Transcribe the stretch of entries below from the line with "b).trips = s.trips := rfl" through the line with "b).commit = s.commit := rfl", exactly and with both ends included; leave out all other lines.

[Collection entries]:
┄┄┄┄┄┄┄┄┄┄

/-! ### modEjector -/

@[simp] theorem State.modEjector_clock (d : Daylight) (f : Ejector → Ejector) (s : State) : (s.modEjector d f).clock = s.clock := rfl
@[simp] theorem State.modEjector_periods (d : Daylight) (f : Ejector → Ejector) (s : State) : (s.modEjector d f).periods = s.periods := rfl
@[simp] theorem State.modEjector_lines (d : Daylight) (f : Ejector → Ejector) (s : State) : (s.modEjector d f).lines = s.lines := rfl
@[simp] theorem State.modEjector_channels (d : Daylight) (f : Ejector → Ejector) (s : State) : (s.modEjector d f).channels = s.channels := rfl
@[simp] theorem State.modEjector_zones (d : Daylight) (f : Ejector → Ejector) (s : State) : (s.modEjector d f).zones = s.zones := rfl
@[simp] theorem State.modEjector_budget (d : Daylight) (f : Ejector → Ejector) (s : State) : (s.modEjector d f).budget = s.budget := rfl
@[simp] theorem State.modEjector_window (d : Daylight) (f : Ejector → Ejector) (s : State) : (s.modEjector d f).window = s.window := rfl
@[simp] theorem State.modEjector_trips (d : Daylight) (f : Ejector → Ejector) (s : State) : (s.modEjector d f).trips = s.trips := rfl
@[simp] theorem State.modEjector_cure (d : Daylight) (f : Ejector → Ejector) (s : State) : (s.modEjector d f).cure = s.cure := rfl
@[simp] theorem State.modEjector_weigh (d : Daylight) (f : Ejector → Ejector) (s : State) : (s.modEjector d f).weigh = s.weigh := rfl
@[simp] theorem State.modEjector_builder (d : Daylight) (f : Ejector → Ejector) (s : State) : (s.modEjector d f).builder = s.builder := rfl
@[simp] theorem State.modEjector_queue (d : Daylight) (f : Ejector → Ejector) (s : State) : (s.modEjector d f).queue = s.queue := rfl
@[simp] theorem State.modEjector_board (d : Daylight) (f : Ejector → Ejector) (s : State) : (s.modEjector d f).board = s.board := rfl
@[simp] theorem State.modEjector_arbiter (d : Daylight) (f : Ejector → Ejector) (s : State) : (s.modEjector d f).arbiter = s.arbiter := rfl
@[simp] theorem State.modEjector_recipes (d : Daylight) (f : Ejector → Ejector) (s : State) : (s.modEjector d f).recipes = s.recipes := rfl
@[simp] theorem State.modEjector_commit (d : Daylight) (f : Ejector → Ejector) (s : State) : (s.modEjector d f).commit = s.commit := rfl
@[simp] theorem State.modEjector_history (d : Daylight) (f : Ejector → Ejector) (s : State) : (s.modEjector d f).history = s.history := rfl
@[simp] theorem State.modEjector_link (d : Daylight) (f : Ejector → Ejector) (s : State) : (s.modEjector d f).link = s.link := rfl
@[simp] theorem State.modEjector_flash (d : Daylight) (f : Ejector → Ejector) (s : State) : (s.modEjector d f).flash = s.flash := rfl
@[simp] theorem State.modEjector_ports (d : Daylight) (f : Ejector → Ejector) (s : State) : (s.modEjector d f).ports = s.ports := rfl
@[simp] theorem State.modEjector_nextOp (d : Daylight) (f : Ejector → Ejector) (s : State) : (s.modEjector d f).nextOp = s.nextOp := rfl
@[simp] theorem State.modEjector_free (d : Daylight) (f : Ejector → Ejector) (s : State) : (s.modEjector d f).free = s.free := rfl
@[simp] theorem State.modEjector_pending (d : Daylight) (f : Ejector → Ejector) (s : State) : (s.modEjector d f).pending = s.pending := rfl
@[simp] theorem State.modEjector_port (d : Daylight) (f : Ejector → Ejector) (s : State) (q : Port) : (s.modEjector d f).port q = s.port q := rfl
@[simp] theorem State.modEjector_entry (d : Daylight) (f : Ejector → Ejector) (s : State) (e : Daylight) : (s.modEjector d f).entry e = s.entry e := rfl
@[simp] theorem State.modEjector_channel (d : Daylight) (f : Ejector → Ejector) (s : State) (y : Zone) : (s.modEjector d f).channel y = s.channel y := rfl
@[simp] theorem State.modEjector_zone (d : Daylight) (f : Ejector → Ejector) (s : State) (y : Zone) : (s.modEjector d f).zone y = s.zone y := rfl
@[simp] theorem State.modEjector_level (d : Daylight) (f : Ejector → Ejector) (s : State) (l' : Line) : (s.modEjector d f).level l' = s.level l' := rfl
@[simp] theorem State.modEjector_holds (d : Daylight) (f : Ejector → Ejector) (s : State) (e : Daylight) : (s.modEjector d f).holds e = s.holds e := rfl
@[simp] theorem State.modEjector_waits (d : Daylight) (f : Ejector → Ejector) (s : State) (e : Daylight) : (s.modEjector d f).waits e = s.waits e := rfl
@[simp] theorem State.modEjector_depth (d : Daylight) (f : Ejector → Ejector) (s : State) : (s.modEjector d f).depth = s.depth := rfl
@[simp] theorem State.modEjector_home (d : Daylight) (f : Ejector → Ejector) (s : State) (e : Daylight) : (s.modEjector d f).home e = s.home e := rfl
@[simp] theorem State.modEjector_fwd (d : Daylight) (f : Ejector → Ejector) (s : State) (e : Daylight) : (s.modEjector d f).fwd e = s.fwd e := rfl
@[simp] theorem State.modEjector_heatHold (d : Daylight) (f : Ejector → Ejector) (s : State) : (s.modEjector d f).heatHold = s.heatHold := rfl
@[simp] theorem State.modEjector_activeRecipe (d : Daylight) (f : Ejector → Ejector) (s : State) : (s.modEjector d f).activeRecipe = s.activeRecipe := rfl

/-! ### setFailed -/

@[simp] theorem State.setFailed_clock (d : Daylight) (b : Bool) (s : State) : (s.setFailed d b).clock = s.clock := rfl
@[simp] theorem State.setFailed_periods (d : Daylight) (b : Bool) (s : State) : (s.setFailed d b).periods = s.periods := rfl
@[simp] theorem State.setFailed_lines (d : Daylight) (b : Bool) (s : State) : (s.setFailed d b).lines = s.lines := rfl
@[simp] theorem State.setFailed_channels (d : Daylight) (b : Bool) (s : State) : (s.setFailed d b).channels = s.channels := rfl
@[simp] theorem State.setFailed_zones (d : Daylight) (b : Bool) (s : State) : (s.setFailed d b).zones = s.zones := rfl
@[simp] theorem State.setFailed_budget (d : Daylight) (b : Bool) (s : State) : (s.setFailed d b).budget = s.budget := rfl
@[simp] theorem State.setFailed_window (d : Daylight) (b : Bool) (s : State) : (s.setFailed d b).window = s.window := rfl
@[simp] theorem State.setFailed_trips (d : Daylight) (b : Bool) (s : State) : (s.setFailed d b).trips = s.trips := rfl
@[simp] theorem State.setFailed_cure (d : Daylight) (b : Bool) (s : State) : (s.setFailed d b).cure = s.cure := rfl
@[simp] theorem State.setFailed_weigh (d : Daylight) (b : Bool) (s : State) : (s.setFailed d b).weigh = s.weigh := rfl
@[simp] theorem State.setFailed_builder (d : Daylight) (b : Bool) (s : State) : (s.setFailed d b).builder = s.builder := rfl
@[simp] theorem State.setFailed_queue (d : Daylight) (b : Bool) (s : State) : (s.setFailed d b).queue = s.queue := rfl
@[simp] theorem State.setFailed_arbiter (d : Daylight) (b : Bool) (s : State) : (s.setFailed d b).arbiter = s.arbiter := rfl
@[simp] theorem State.setFailed_recipes (d : Daylight) (b : Bool) (s : State) : (s.setFailed d b).recipes = s.recipes := rfl
@[simp] theorem State.setFailed_commit (d : Daylight) (b : Bool) (s : State) : (s.setFailed d b).commit = s.commit := rfl
@[simp] theorem State.setFailed_history (d : Daylight) (b : Bool) (s : State) : (s.setFailed d b).history = s.history := rfl
@[simp] theorem State.setFailed_link (d : Daylight) (b : Bool) (s : State) : (s.setFailed d b).link = s.link := rfl
@[simp] theorem State.setFailed_flash (d : Daylight) (b : Bool) (s : State) : (s.setFailed d b).flash = s.flash := rfl
@[simp] theorem State.setFailed_ports (d : Daylight) (b : Bool) (s : State) : (s.setFailed d b).ports = s.ports := rfl
@[simp] theorem State.setFailed_nextOp (d : Daylight) (b : Bool) (s : State) : (s.setFailed d b).nextOp = s.nextOp := rfl
@[simp] theorem State.setFailed_free (d : Daylight) (b : Bool) (s : State) : (s.setFailed d b).free = s.free := rfl
@[simp] theorem State.setFailed_pending (d : Daylight) (b : Bool) (s : State) : (s.setFailed d b).pending = s.pending := rfl
@[simp] theorem State.setFailed_port (d : Daylight) (b : Bool) (s : State) (q : Port) : (s.setFailed d b).port q = s.port q := rfl
@[simp] theorem State.setFailed_channel (d : Daylight) (b : Bool) (s : State) (y : Zone) : (s.setFailed d b).channel y = s.channel y := rfl
@[simp] theorem State.setFailed_zone (d : Daylight) (b : Bool) (s : State) (y : Zone) : (s.setFailed d b).zone y = s.zone y := rfl
@[simp] theorem State.setFailed_level (d : Daylight) (b : Bool) (s : State) (l' : Line) : (s.setFailed d b).level l' = s.level l' := rfl
@[simp] theorem State.setFailed_holds (d : Daylight) (b : Bool) (s : State) (e : Daylight) : (s.setFailed d b).holds e = s.holds e := rfl
@[simp] theorem State.setFailed_waits (d : Daylight) (b : Bool) (s : State) (e : Daylight) : (s.setFailed d b).waits e = s.waits e := rfl
@[simp] theorem State.setFailed_depth (d : Daylight) (b : Bool) (s : State) : (s.setFailed d b).depth = s.depth := rfl
@[simp] theorem State.setFailed_home (d : Daylight) (b : Bool) (s : State) (e : Daylight) : (s.setFailed d b).home e = s.home e := rfl
@[simp] theorem State.setFailed_fwd (d : Daylight) (b : Bool) (s : State) (e : Daylight) : (s.setFailed d b).fwd e = s.fwd e := rfl
@[simp] theorem State.setFailed_heatHold (d : Daylight) (b : Bool) (s : State) : (s.setFailed d b).heatHold = s.heatHold := rfl
@[simp] theorem State.setFailed_activeRecipe (d : Daylight) (b : Bool) (s : State) : (s.setFailed d b).activeRecipe = s.activeRecipe := rfl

┄┄┄┄┄┄┄┄┄┄

[Written solution]:
@[simp] theorem State.setFailed_trips (d : Daylight) (b : Bool) (s : State) : (s.setFailed d b).trips = s.trips := rfl
@[simp] theorem State.setFailed_cure (d : Daylight) (b : Bool) (s : State) : (s.setFailed d b).cure = s.cure := rfl
@[simp] theorem State.setFailed_weigh (d : Daylight) (b : Bool) (s : State) : (s.setFailed d b).weigh = s.weigh := rfl
@[simp] theorem State.setFailed_builder (d : Daylight) (b : Bool) (s : State) : (s.setFailed d b).builder = s.builder := rfl
@[simp] theorem State.setFailed_queue (d : Daylight) (b : Bool) (s : State) : (s.setFailed d b).queue = s.queue := rfl
@[simp] theorem State.setFailed_arbiter (d : Daylight) (b : Bool) (s : State) : (s.setFailed d b).arbiter = s.arbiter := rfl
@[simp] theorem State.setFailed_recipes (d : Daylight) (b : Bool) (s : State) : (s.setFailed d b).recipes = s.recipes := rfl
@[simp] theorem State.setFailed_commit (d : Daylight) (b : Bool) (s : State) : (s.setFailed d b).commit = s.commit := rfl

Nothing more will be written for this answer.